Another great resource is facebook. There are many groups for distance riding, including some "green bean" groups which are specifically meant for newbies. I am involved in mostly groups for the Northeast, and I suspect there are similar groups for your region (which is technically Central, but you may find rides in the MidWest are not too far either). The groups that deal with the whole country can be a bit.. overwhelming.. so please don't join one of those and think everyone involved in distance riding is crazy!


----------



## 2scicrazed (Apr 7, 2014)

Phatomhorse has soome good advice. Being a volunteer is a great way to get your feet wet. 

For conditioning you and your horse, the best way to start is looooonnnnnggggg slow day rides at your local state/federal parks (these are also where a lot of AERC events are held) Going for weekend camping trips are even better. You can even find big trail riding groups/events to go to. 

The main points of training are:

#1 - get your horse(s) used to big groups of strange horses and to ride peacefully in them for an entire day.

#2 - find out which tack does and does not work for you or your horse on long rides of 4 hours or more. 

#3 - by starting at slow pace, you'll build the horse's bones, joints and muscles up slowly with less risk of injury. 

#4 - by training over the same terrain as your local AERC rides will be (AKA same parks/trails) your horse will be able to handle any terrain challenges unique to your region/state. 

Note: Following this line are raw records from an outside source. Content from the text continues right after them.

/-- Temperature: a trip at the second hot sample, its end below 100 °C, the ceilings of each evaluation. PWR_CAP_N by pulse
length. The telemetry mirror and Topcoat's reads (09 R198, 14 R312, 16 R354, R355, R360, R362, 20 R434). -/
def Obligations.TemperatureCapAndTelemetry : Prop :=
  (∀ (s : State) (ts : List Int),
    let hot := ∃ x ∈ ts, 1100 ≤ x
    (ts.length ≠ 24 → exec (.thermalSample ts) s = .next s)
    ∧ (ts.length = 24 →
      (s.pwr.tripped = false → hot → s.pwr.lastHot = true → s.rst.phase = .none →
        ∃ t, exec (.thermalSample ts) s = .next t ∧ Still s t ∧ t.pwr.tripped = true ∧ t.pwr.tripAt = s.now
          ∧ t.pwr.sensors = ts ∧ t.pins.thermTripN = false
          ∧ t.rst = { s.rst with acting := s.rst.acting ++ [⟨11, s.now, 0⟩] }
          ∧ (∀ p, p < 16 → (s.part p).state ≠ .gated → (t.part p).step = 0)
          ∧ (∀ i k, tabGet t.contracts i = some k → k.state ≠ .admitted ∧ k.state ≠ .atRisk))
      ∧ (s.pwr.tripped = false → (¬ hot ∨ s.pwr.lastHot = false) →
        ∃ t, exec (.thermalSample ts) s = .next t
          ∧ t = { s with pwr := { s.pwr with sensors := ts, lastHot := t.pwr.lastHot } } ∧ (t.pwr.lastHot = true ↔ hot))
      ∧ (s.pwr.tripped = true → (∀ x ∈ ts, x < 1000) →
        ∃ t, exec (.thermalSample ts) s = .next t
          ∧ t = { s with pwr := { s.pwr with sensors := ts, lastHot := false, tripped := false },
                         pins := { s.pins with thermTripN := true }, bus := { s.bus with ibis := t.bus.ibis } })
      ∧ (s.pwr.tripped = true → (∃ x ∈ ts, 1000 ≤ x) →
        ∃ t, exec (.thermalSample ts) s = .next t
          ∧ t = { s with pwr := { s.pwr with sensors := ts, lastHot := t.pwr.lastHot } })))
  ∧ (∀ s : State, ∃ t, exec .thermalEvaluate s = .next t ∧ Still s t ∧ (∀ q, Stepped (s.part q) (t.part q))
    ∧ ∀ c, c < 4 →
      let limit : Int := s.setting 0x5002 1
      let h := s.clusterMax c
      let old := (s.cluster c).ceiling
      (limit + 50 ≤ h → (t.cluster c).ceiling = max 300 (old - 200))
      ∧ (limit ≤ h → h < limit + 50 → (t.cluster c).ceiling = max 300 (old - 50))
      ∧ (limit - 30 < h → h < limit → (t.cluster c).ceiling = old)
      ∧ (h ≤ limit - 30 → (t.cluster c).ceiling = min 1600 (old + 25))
      ∧ (t.cluster c).shape = (s.cluster c).shape ∧ (t.cluster c).railCap = (s.cluster c).railCap)
  ∧ (∀ (s : State) (ns : Nat),
    ((s.pins.pwrGood = false ∨ s.pins.pwrCapN = false) → exec (.pwrCapNFall ns) s = .next s)
    ∧ (s.pins.pwrGood = true → s.pins.pwrCapN = true →
      (ns < 20 → exec (.pwrCapNFall ns) s = .next s)
      ∧ (50 ≤ ns → ∃ t, exec (.pwrCapNFall ns) s = .next t ∧ Still s t ∧ t.pins = { s.pins with pwrCapN := false }
          ∧ ∀ q, Stepped (s.part q) (t.part q))
      ∧ (20 ≤ ns → ns < 50 → ∃ t, exec (.pwrCapNFall ns) s = .next t ∧ Still s t
          ∧ (t = s.useFree ∨ t.pins = { s.pins with pwrCapN := false })))
    ∧ (s.pins.pwrCapN = true → exec .pwrCapNRise s = .next s)
    ∧ (s.pins.pwrCapN = false → ∃ t, exec .pwrCapNRise s = .next t ∧ Still s t ∧ t.pins = { s.pins with pwrCapN := true }
        ∧ ∀ q, Stepped (s.part q) (t.part q)))
  ∧ (∀ (s : State) (m : List Nat),
    (m.length ≠ 40 → exec (.telemetryUpdate m) s = .next s)
    ∧ (m.length = 40 → ∃ t, exec (.telemetryUpdate m) s = .next t
      ∧ t = { s with freeCount := t.freeCount, pwr := { s.pwr with energy := t.pwr.energy, mirror := t.pwr.mirror } }
      ∧ t.pwr.energy = s.pwr.energy + BitVec.ofNat 64 (m.getD 39 0)
      ∧ t.telemetry 0 = m.getD 0 0 % 2 ^ 32 ∧ (∀ c, c < 4 → t.telemetry (0x20 + 4 * c) = m.getD (1 + c) 0 % 2 ^ 32)
      ∧ t.telemetry 0x30 = m.getD 5 0 % 2 ^ 32
      ∧ (∀ n, n < 33 → t.telemetry (0x180 + 4 * n) = m.getD (6 + n) 0 % 2 ^ 32)
      ∧ t.telemetry 4 = s.budgetInForce % 2 ^ 32 ∧ t.telemetry 0x10 = t.pwr.energy.toNat % 2 ^ 32))
  ∧ (∀ s : State,
    (s.serving = false → exec .dictRefresh s = .next s ∧ exec .contractLogRead s = .next s)
    ∧ (s.serving = true →
      (∃ t, exec .dictRefresh s = .next t ∧ t = { s with dict := { s.dict with mirror := t.dict.mirror } }
        ∧ ∀ i k x, (i, k) ∈ mirroredKeys → s.mirrored i k = some x → tabGet t.dict.mirror (dictKey i k) = some x)
      ∧ (∃ t, exec .contractLogRead s = .next t ∧ Still s t ∧ t.fep = { s.fep with log := [] } ∧ t.cmds = s.cmds
          ∧ t.queues = s.queues ∧ t.parts = s.parts)))

-- Resets, pins and recovery -----------------------------------------------------------------------------------------------------

/-- A reset at level L0 or L1: what starts it, what it leaves, how it is held and how it is left, with a sequencer store that
fails its read-back; the pins that act by the length of their pulse (02 R51, 17 R364 to R376, 20 R433, R434). -/
def Obligations.WideResetsAndTheirPins : Prop :=
  (∀ (s : State) (a : Acting), s.rst.acting = [a] → s.wideRuns = false → (s.levelOf a.source = 0 ∨ s.levelOf a.source = 1) →
    ∃ t, exec .l1Reset s = .next t ∧ t.rst.phase = .hold ∧ t.rst.level = s.levelOf a.source ∧ t.rst.source = a.source
      ∧ t.rst.lastSource = BitVec.ofNat 8 a.source ∧ t.rst.acting = [] ∧ t.pins.devReady = false ∧ t.link.up = false
      ∧ t.queues = [] ∧ t.cmds = [] ∧ t.contracts = [] ∧ t.mem.cells = [] ∧ t.net.reqs = [] ∧ t.mgc.fw = .reset
      ∧ t.pending = s.pending ∧ (∀ n, (t.inst n).state = .absent) ∧ (t.inst 0).mmu.bypass = true
      ∧ (∀ p, (t.part p).state = .gated) ∧ (∀ c, (t.cluster c).shape = 0)
      ∧ (s.levelOf a.source = 1 → t.clk = s.clk ∧ t.bus.epochs = s.bus.epochs ∧ t.bus.claims = s.bus.claims
          ∧ t.bus.dynAddr = s.bus.dynAddr ∧ t.pwr.energy = s.pwr.energy
          ∧ tabGetD t.rst.counts 1 0 = tabGetD s.rst.counts 1 0 + 1)
      ∧ (s.levelOf a.source = 0 → t.clk.alive = false ∧ t.bus.epochs = [] ∧ t.bus.claims = [] ∧ t.bus.dynAddr = none
          ∧ t.pwr.energy = 0))
  ∧ (∀ s : State, s.rst.acting = [] → exec .l1Reset s = .next s)
  ∧ (∀ (s : State) (ns : Nat),
    let lost (t : State) : Prop := t.rst.phase = .hold ∧ t.rst.level = 0 ∧ t.rst.source = 1 ∧ t.clk.alive = false
      ∧ t.queues = [] ∧ t.cmds = [] ∧ t.pending = s.pending
    (s.pins.pwrGood = false → exec (.pwrGoodFall ns) s = .next s ∧ exec .refclkLoss s = .next s
      ∧ exec (.rstNAssert ns) s = .next s ∧ exec (.perstNAssert ns) s = .next s)
    ∧ (s.pins.pwrGood = true →
      (ns < 1000 → exec (.pwrGoodFall ns) s = .next s)
      ∧ (5000 ≤ ns → ∃ t, exec (.pwrGoodFall ns) s = .next t ∧ t.pins.pwrGood = false ∧ lost t)
      ∧ (1000 ≤ ns → ns < 5000 → ∃ t, exec (.pwrGoodFall ns) s = .next t
          ∧ (t = s.useFree ∨ (t.pins.pwrGood = false ∧ lost t)))
      ∧ (s.clk.refclk = true → ∃ t, exec .refclkLoss s = .next t ∧ t.clk.refclk = false ∧ lost t)
      ∧ (s.clk.refclk = false → exec .refclkLoss s = .next s)
      ∧ (ns < 1000 → exec (.rstNAssert ns) s = .next s ∧ exec (.perstNAssert ns) s = .next s)
      ∧ (10000 ≤ ns → s.pins.rstN = true → s.rst.phase = .none →
        exec (.rstNAssert ns) s = .next (withActing { s with pins := { s.pins with rstN := false } } 2 0))
      ∧ (10000 ≤ ns → s.pins.modeP = true → s.pins.perstN = true → s.rst.phase = .none →
        exec (.perstNAssert ns) s = .next (withActing { s with pins := { s.pins with perstN := false, wakeN := true } } 4 0))
      ∧ (s.pins.modeP = false → exec (.perstNAssert ns) s = .next s)))
  ∧ (∀ s : State,
    let up (t : State) : State := if s.rst.phase = .hold ∧ s.rst.level = 0 ∧ t.pins.pwrGood = true ∧ t.clk.refclk = true then
      { t with rst := { t.rst with phase := .l0Exiting } } else t
    exec .pwrGoodRise s = .next (up { s with pins := { s.pins with pwrGood := true } })
    ∧ exec .refclkRestored s = .next (up { s with clk := { s.clk with refclk := true } }))
  ∧ (∀ s : State,
    let pinsUp := { s.pins with rstN := true, perstN := true }
    let ready := s.pins.pwrGood = true ∧ s.clk.refclk = true ∧ s.pins.thermTripN = true
    let timed := s.rst.source ≠ 2 ∧ s.rst.source ≠ 3 ∧ s.rst.source ≠ 4 ∧ s.rst.source ≠ 11 ∧ s.rst.level ≠ 0
    (s.rst.phase ≠ .hold → exec .resetHoldEnd s = .next s)
    ∧ ((¬ ready ∨ (timed ∧ s.now < s.rst.startedAt + 20000)) → exec .resetHoldEnd s = .next s)
    ∧ (s.rst.phase = .hold → ready → (¬ timed ∨ s.rst.startedAt + 20000 ≤ s.now) →
      (s.rst.level = 0 → exec .resetHoldEnd s = .next { s with pins := pinsUp, rst := { s.rst with phase := .l0Exiting } })
      ∧ (s.rst.level ≠ 0 → s.bus.held = [] →
        exec .resetHoldEnd s = .next { s with pins := pinsUp, rst := { s.rst with phase := .l1Exiting } })))
  ∧ (∀ s : State,
    (s.rst.phase = .l0Exiting → s.pins.pwrGood = true → s.clk.refclk = true →
      ∃ t, exec .l0Exit s = .next t ∧ t.clk.alive = true ∧ t.clk.phase = 0 ∧ t.tap.ir = 2 ∧ t.rst.phase = .l1Exiting
        ∧ t.bus.staticAddr = 0x3A + s.pins.mgmtAddrStrap.setWidth 7 ∧ t.keep = s.keep)
    ∧ ((s.rst.phase ≠ .l0Exiting ∨ s.pins.pwrGood = false ∨ s.clk.refclk = false) → exec .l0Exit s = .next s)
    ∧ (s.rst.phase = .l1Exiting → ∀ bad, ∃ t, exec (.l1Exit bad) s = .next t ∧ t.rst.phase = .none ∧ t.queues = s.queues
        ∧ (∀ p, (tabGet s.parts p).isSome = true → bad.getLsbD p = true → (t.part p).state = .offline ∧ (t.part p).mcCause = 5)
        ∧ (∀ p, p < 16 → bad.getLsbD p = false → (t.part p).state = (s.part p).state)
        ∧ t.mem.cells = s.mem.cells ∧ t.mem.rate = t.setting 0x2000 2 ∧ t.mem.capGiB = t.setting 0x2000 4
        ∧ t.mem.ecc = (t.setting 0x2000 5 == 1) ∧ t.mem.storeMiB = t.setting 0x2000 6
        ∧ (∀ p, p < 16 → t.setting (0x3000 + p) 7 = 1 → (t.part p).retired = true))
    ∧ (s.rst.phase ≠ .l1Exiting → ∀ bad, exec (.l1Exit bad) s = .next s)
    ∧ (s.released = true → exec .memoryTrained s = .next { s with mem := { s.mem with trained := true } })
    ∧ (s.released = false → exec .memoryTrained s = .next s ∧ exec .deviceRegionFilled s = .next s)
    ∧ (s.released = true → s.mem.trained = true → s.mem.regionFilled = false →
        exec .deviceRegionFilled s = .next { s with mem := { s.mem with regionFilled := true },
                                                    link := { s.link with cfgReady := s.link.up } })
    ∧ ((s.mem.trained = false ∨ s.mem.regionFilled = true) → exec .deviceRegionFilled s = .next s))

/-- The test access port: EXTEST, CLAMP and HIGHZ control the pins only while RST_N is low and act as BYPASS at any other
time, and no instruction changes anything but the port's own registers (20 R441). -/
def Obligations.TheTestPortNeverDisturbsTheDevice : Prop :=
  ∀ (s : State) (cells preload : BitVec 64),
    let sel (ir : Nat) : State := { s with tap := { s.tap with ir := ir } }
    exec .tapReset s = .next (sel 2) ∧ exec .idcode s = .next (sel 2) ∧ exec .extest s = .next (sel 0)
      ∧ exec .clamp s = .next (sel 3) ∧ exec .highz s = .next (sel 4) ∧ exec .bypass s = .next (sel 15)
      ∧ exec (.samplePreload cells preload) s =
          .next { s with tap := { ir := 1, boundary := preload, captured := cells } }
      ∧ (s.pins.rstN = true → ∀ ir, (sel ir).pinControl = .functions)
      ∧ (s.pins.rstN = false → (sel 0).pinControl = .boundary s.tap.boundary ∧ (sel 3).pinControl = .boundary s.tap.boundary
          ∧ (sel 4).pinControl = .highZ ∧ (sel 15).pinControl = .functions)
      ∧ (sel 2).tapReg = .idcode ∧ (sel 1).tapReg = .boundary ∧ (sel 15).tapReg = .bypass ∧ (sel 3).tapReg = .bypass
      ∧ (sel 0).tapReg = (if s.pins.rstN then .bypass else .boundary)
      ∧ (s.pins.rstN = true → (sel 0).tapReg = .bypass ∧ (sel 3).tapReg = .bypass ∧ (sel 4).tapReg = .bypass)

/-- Subindex 0 of every implemented index is a byte that holds the highest subindex and that nothing writes; a subindex that
is not listed answers NO_SUBINDEX, an index that is not listed NO_INDEX; every index of the partition and the instance ranges
is implemented, with the same subindices (14 R291). -/
def Obligations.SubindexZeroHoldsTheHighestSubindex : Prop :=
  (∀ (s : State) (p : Path) (f : UFrame) (es : List Entry), Reaches s p → f.reservedSet = false →
    entriesAt f.index = some es →
    (f.sub = 0 → (f.data = [] →
        exec (.read p f) s = .next (respond (arrive s p) p ocRead f 0 [BitVec.ofNat 8 es.length]))
      ∧ (f.data.length ≤ 96 → exec (.write p f) s = .next (respond (arrive s p) p ocWrite f abPathDenied [])))
    ∧ (es.length < f.sub → (f.data = [] → exec (.read p f) s = .next (respond (arrive s p) p ocRead f abNoSubindex []))
      ∧ (f.data.length ≤ 96 → exec (.write p f) s = .next (respond (arrive s p) p ocWrite f abNoSubindex []))))
  ∧ (∀ (s : State) (p : Path) (f : UFrame), Reaches s p → f.reservedSet = false → entriesAt f.index = none →
    (f.data = [] → exec (.read p f) s = .next (respond (arrive s p) p ocRead f abNoIndex []))
    ∧ (f.data.length ≤ 96 → exec (.write p f) s = .next (respond (arrive s p) p ocWrite f abNoIndex [])))
  ∧ (∀ k, k < 16 → (entriesAt (0x3000 + k)).isSome = true ∧ entriesAt (0x3000 + k) = entriesAt 0x3000)
  ∧ (∀ k, k < 33 → (entriesAt (0x4000 + k)).isSome = true ∧ entriesAt (0x4000 + k) = entriesAt 0x4000)
  ∧ (∀ i, entriesAt i = none → i ≠ 0x1000 ∧ i ≠ 0x2000 ∧ i ≠ 0x2010 ∧ i ≠ 0x2100 ∧ i ≠ 0x5000 ∧ i ≠ 0x6000 ∧ i ≠ 0x9000)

#5 - once you've figured out which equipment and clothing work for you and your mount over a 4+ hour trail ride - then start doing shorter faster training rides to build up some speed and find your perfect pace. 

#6 - once you've volunteered at a ride or two, then you will know how to 'dress reherse' the vet checks, holds and distances during training rides. That's when you start experimenting with different snacks/hays/fiber/electrolytes for both you and your horse.

And finally, when you DO do your first LD (25-30 miles) - DO NOT test out anything new!!! I've had so many failures and seen so many failures by riders testing out a new product at the ride itself. (Like the time I tried Monkey Butt salve after riding a 50 on a Fri & looking at riding a second 50 the next day (_my first 2-day 100 on 2 horses)_ - let's just say I found out the hard way I'm allergic to it. And rode the second 50 miles that weekend laying flat over the back of my saddle horse with tush up in the air. Hysterical in hindsight!!!! However, I did successfully complete the second 50!)

And have fun! The best excuse to do a lot of trail riding is to get into endurance


----------